Stédile e Chávez defensores das Farcs
Juiz espanhol acusa Chávez de colaborar com ETA e Farc _ O Estado de S. Paulo  
Um juiz do Superior Tribunal espanhol acusou ontem o governo venezuelano de colaborar com membros da organização separatista basca ETA e da guerrilha Forças Armadas Revolucionárias da Colômbia (Farc), que teriam tramado um plano para atentar contra a vida do presidente colombiano, Álvaro Uribe, na Espanha.

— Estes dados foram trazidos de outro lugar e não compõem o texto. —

@[simp] theorem State.issue_life : (s.issue code operand).life = s.life := rfl
@[simp] theorem State.issue_fault : (s.issue code operand).fault = s.fault := rfl
@[simp] theorem State.issue_start : (s.issue code operand).start = s.start := rfl
@[simp] theorem State.issue_end_ : (s.issue code operand).end_ = s.end_ := rfl
@[simp] theorem State.issue_slots : (s.issue code operand).slots = s.slots := rfl
@[simp] theorem State.issue_len : (s.issue code operand).len = s.len := rfl
@[simp] theorem State.issue_fbuf : (s.issue code operand).fbuf = s.fbuf := rfl
@[simp] theorem State.issue_done : (s.issue code operand).done = s.done := rfl
@[simp] theorem State.issue_cur : (s.issue code operand).cur = s.cur := rfl
@[simp] theorem State.issue_lane : (s.issue code operand).lane = s.lane := rfl
@[simp] theorem State.issue_inbox : (s.issue code operand).inbox = .command code operand :: s.inbox := rfl
@[simp] theorem State.issue_reply : (s.issue code operand).reply = s.reply := rfl
@[simp] theorem State.issue_ringEra : (s.issue code operand).ringEra = s.ringEra := rfl
@[simp] theorem State.issue_passEra : (s.issue code operand).passEra = s.passEra := rfl

end Issue

section QueueByte

variable (s : State) (b : Byte)

@[simp] theorem State.queueByte_life : (s.queueByte b).life = .ready := rfl
@[simp] theorem State.queueByte_fault : (s.queueByte b).fault = s.fault := rfl
@[simp] theorem State.queueByte_start : (s.queueByte b).start = 0 := rfl
@[simp] theorem State.queueByte_end_ : (s.queueByte b).end_ = 1 := rfl
@[simp] theorem State.queueByte_slots : (s.queueByte b).slots = cellsPut 0 ⟨0xF8F8F8#24 ++ b, 0⟩ s.slots := rfl
@[simp] theorem State.queueByte_len : (s.queueByte b).len = s.len := rfl
@[simp] theorem State.queueByte_fbuf : (s.queueByte b).fbuf = s.fbuf := rfl
@[simp] theorem State.queueByte_done : (s.queueByte b).done = s.done := rfl
@[simp] theorem State.queueByte_cur : (s.queueByte b).cur = s.cur := rfl
@[simp] theorem State.queueByte_lane : (s.queueByte b).lane = s.lane := rfl
@[simp] theorem State.queueByte_inbox : (s.queueByte b).inbox = s.inbox := rfl
@[simp] theorem State.queueByte_reply : (s.queueByte b).reply = s.reply := rfl
@[simp] theorem State.queueByte_ringEra : (s.queueByte b).ringEra = s.ringEra := rfl
@[simp] theorem State.queueByte_passEra : (s.queueByte b).passEra = s.passEra := rfl

end QueueByte

section DropRing

variable (s : State) (n : Nat)
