-- ==== Sys2Proof/Tests/Slice0.lean ====
section
/-!
SUPPORT. Tests of the model on the vectors of spec/95_test_vectors.md, and for each statement a witness that meets its
hypotheses.
-/

namespace Sys2Proof.Tests

open Sys2Proof.Machine
open Sys2Proof.Config (usable ringSize frameMax)

/-! ## WellFormed: one ill-formed term for each check -/

theorem test_wellFormed_refuses_data : (Instr.data 0x80).wellFormed = false := by decide
theorem test_wellFormed_refuses_stat : (Instr.stat 0xF0).wellFormed = false := by decide
theorem test_wellFormed_refuses_rt : (Instr.rt 0xF7).wellFormed = false := by decide
theorem test_wellFormed_accepts : (Instr.data 0x7F).wellFormed = true ∧ (Instr.stat 0xF6).wellFormed = true ∧
    (Instr.rt 0xF8).wellFormed = true := by decide

/-! ## Decoding: words written out from the encodings of R73 and R80, and the classes V-C1 to V-C16 -/

theorem test_decode_data : decode (.byte 0b01111111) = .ok (.data 0x7F) := rfl
theorem test_decode_stat : decode (.byte 0b10000000) = .ok (.stat 0x80) := rfl
theorem test_decode_hdr : decode (.byte 0b11110000) = .ok .hdr := rfl
theorem test_decode_term : decode (.byte 0b11110111) = .ok .term := rfl
theorem test_decode_rt : decode (.byte 0b11111000) = .ok (.rt 0xF8) := rfl
theorem test_decode_rbInit : decode (.cmd 0b000 0) = .ok .rbInit := rfl
theorem test_decode_rbIsFull : decode (.cmd 0b001 0) = .ok .rbIsFull := rfl
theorem test_decode_rbIsEmpty : decode (.cmd 0b010 0) = .ok .rbIsEmpty := rfl
theorem test_decode_rbRead : decode (.cmd 0b100 0) = .ok .rbRead := rfl
theorem test_decode_rbFree : decode (.cmd 0b101 0) = .ok .rbFree := rfl
theorem test_decode_fxExtract : decode (.cmd 0b110 0) = .ok .fxExtract := rfl

/-- The event of V-X1's first payload, with any timestamp. -/
theorem test_decode_rbWrite (ts : BitVec Config.tsW) :
    decode (.cmd 0b011 (ts ++ 0x332211F0#32)) = .ok (.rbWrite ⟨0x332211F0, ts⟩) :=
  congrArg (fun e => Except.ok (Instr.rbWrite e)) (eventOfBits_bitsOfEvent ⟨0x332211F0, ts⟩)

/-- V-C1 to V-C16. -/
theorem test_classes :
    ([0x00, 0x7F].map classify = [.data, .data]) ∧ (classify 0xF0 = .hdr) ∧ (classify 0xF7 = .term) ∧
    ([0x80, 0x90, 0xBF, 0xC0, 0xEF, 0xF1, 0xF2, 0xF5, 0xF6].map classify = List.replicate 9 .stat) ∧
    ([0xF8, 0xFE, 0xFF].map classify = List.replicate 3 .rt) := by decide

/-- V-L1 and V-L2. -/
theorem test_lanes : eventBytes ⟨0x332211F0, 0⟩ = [0xF0, 0x11, 0x22, 0x33] ∧
    eventBytes ⟨0xF7060504, 0⟩ = [0x04, 0x05, 0x06, 0xF7] := by decide

/-- The host's tick of the table: one command word and one byte word, run as the first instruction after reset. -/
theorem test_table_words : decodeTableWord 8 0x06 = some .fxExtract ∧ decodeTableWord 8 0xF0 = some .hdr ∧
    decodeTableWord 8 0x80 = some (.stat 0x80) := by decide

/-! ## Instructions, one step each -/

/-- A byte of the table is executed by a pass over the event that carries it, and by nothing else: from reset the next
step answers the result of that event's bytes, and the queue is empty (R15, R141). -/
theorem test_table_byte_runs_in_a_pass : ∃ t, step (State.reset.withFetchWord 8 0xF0) = .next t ∧
    t.reply = .result false 0 [] ∧ t.isEmpty = true ∧ t.inbox = [] := ⟨_, rfl, rfl, rfl, rfl⟩

/-- The event a byte is placed in carries that byte first. -/
theorem test_place_byte (b : Byte) : ((State.reset.queueByte b).slotAt 0).payload.extractLsb' 0 8 = b := by
  show (0xF8F8F8#24 ++ b).extractLsb' 0 8 = b
  exact BitVec.extractLsb'_append_eq_right

/-- An event with the timestamp 0. -/
def ev (p : Payload) : RawEvent := ⟨p, 0⟩

/-- Does the command answer a next state of which this holds? -/
def gives (o : Out) (p : State → Bool) : Bool :=
  match o with
  | .next t => p t
  | .fault _ => false
  | .refused _ => false

/-- A ready ring with the indices and slots of a vector's row; slot 0 first. -/
def ring (start stop : Nat) (ps : List Payload) : State :=
  { State.reset with
    life := .ready
    start := start
    end_ := stop
    slots := ps.zipIdx.map fun x => (x.2, ev x.1) }

/-- An extractor that holds the bytes of a frame in progress. -/
def working (bs : List Byte) : State :=
  { State.reset with len := bs.length, fbuf := bs.zipIdx.map fun x => (x.2, x.1) }

/-- The result that a reply carries. -/
def resultIs (r : Reply) (found : Bool) (length : Nat) (frame : List Byte) : Bool :=
  match r with
  | .result g n f => g == found && n == length && f == frame
  | _ => false

/-- The payload of the event a reply carries. -/
def eventIs (r : Reply) (p : Payload) : Bool :=
  match r with
  | .event e => e.payload == p
  | _ => false

/-- V-R6 step 2: RB_INIT keeps the sticky fault. -/
theorem test_rbInit_keeps_fault :
    gives (rbInit { State.reset with fault := 0b01 }) (fun t => t.life == .ready && t.fault == 0b01) = true := by decide

/-- V-R6 step 4: a second RB_INIT faults. -/
theorem test_rbInit_twice : gives (rbInit (ring 0 0 [])) (fun t => t.life == .ready && t.fault == 0b01) = true := by decide

/-- R102's example: `N = 2`, start = 0, end = 2. -/
theorem test_rbIsFull : gives (rbIsFull 2 (ring 0 2 [1, 2])) (fun t => t.reply == .bit true) = true := by decide

/-- V-R1 step 6: `N = 3`, start = 3, end = 1 is not full. -/
theorem test_rbIsFull_wrapped : gives (rbIsFull 3 (ring 3 1 [5, 2, 3, 4])) (fun t => t.reply == .bit false) = true := by
  decide

/-- V-R6 step 3. -/
theorem test_rbIsEmpty : gives (rbIsEmpty (ring 0 0 [])) (fun t => t.reply == .bit true) = true := by decide

/-- V-R6 step 1: before RB_INIT. -/
theorem test_rbIsEmpty_unready : gives (rbIsEmpty State.reset) (fun t => t.fault == 0b01) = true := by decide

/-- V-R1 step 4: `N = 3`, the write evicts and `end` wraps. -/
theorem test_rbWrite_evicts : gives (rbWrite 3 (ev 4) (ring 0 3 [1, 2, 3]))
    (fun t => t.start == 1 && t.end_ == 0 && (t.contents 3).map RawEvent.payload == [2, 3, 4]) = true := by decide

/-- V-R2 step 2: the smallest ring. -/
theorem test_rbWrite_smallest : gives (rbWrite 1 (ev 2) (ring 0 1 [1]))
    (fun t => t.start == 1 && t.end_ == 0 && (t.contents 1).map RawEvent.payload == [2]) = true := by decide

As acusações causaram mal-estar entre Caracas e Madri. O primeiro-ministro espanhol, José Luis Rodríguez Zapatero, pediu explicações para o governo venezuelano e o presidente Hugo Chávez, em visita ao Uruguai, qualificou as acusações de "tendenciosas" e "inaceitáveis". "Foram feitas denúncias inaceitáveis contra o governo venezuelano, de natureza e motivação política", disse Chávez, num comunicado. O chanceler venezuelano, Nicolás Maduro, também conversou sobre o tema com o ministro de Relações Exteriores espanhol, Miguel Ángel Moratinos, segundo o embaixador venezuelano em Madri.
As denúncias foram feitas pelo juiz Eloy Velasco, como parte de um processo contra seis membros da  ETA e sete das Farc, acusados dos delitos de terrorismo, uso de explosivos e conspiração para cometer homicídios. Segundo o juiz, os dois grupos teriam um plano para atacar na Espanha funcionários do alto escalão do governo colombiano, incluindo Uribe, e Caracas teria colaborado para a sua articulação.
Velasco mencionou o nome do espanhol e suposto membro da ETA Arturo Cubillas, que trabalhou no Escritório de Administração e Serviços do Ministério da Agricultura da Venezuela e é casado com Goizeber Odriozola, que já foi diretora-geral do gabinete da presidência desse país. Segundo o juiz, Cubillas seria o responsável pelas atividades da ETA em território venezuelano e teria feito o contato com as Farc.
  
             Cúpula do ETA
Segundo Caracas, Cubillas chegou ao país em 1989, "como produto dos acordos firmados pelos ex-presidentes Carlos Andrés Pérez (da Venezuela) e Felipe González (da Espanha)". Na época, cerca de 80 militantes da ETA foram viver na Venezuela, aproveitando tais acordos para serem tratados como "refugiados políticos".
RELATÓRIO NOS EUA
Ainda ontem, o relatório anual da luta antinarcóticos do Departamento de Estado dos EUA denunciou a existência de "fortes evidências" de que membros das forças de segurança oficiais venezuelanas cooperariam com a guerrilha colombiana. Segundo o relatório, o governo Chávez "não cooperou com os EUA e outros países para reduzir o fluxo de cocaína na Venezuela".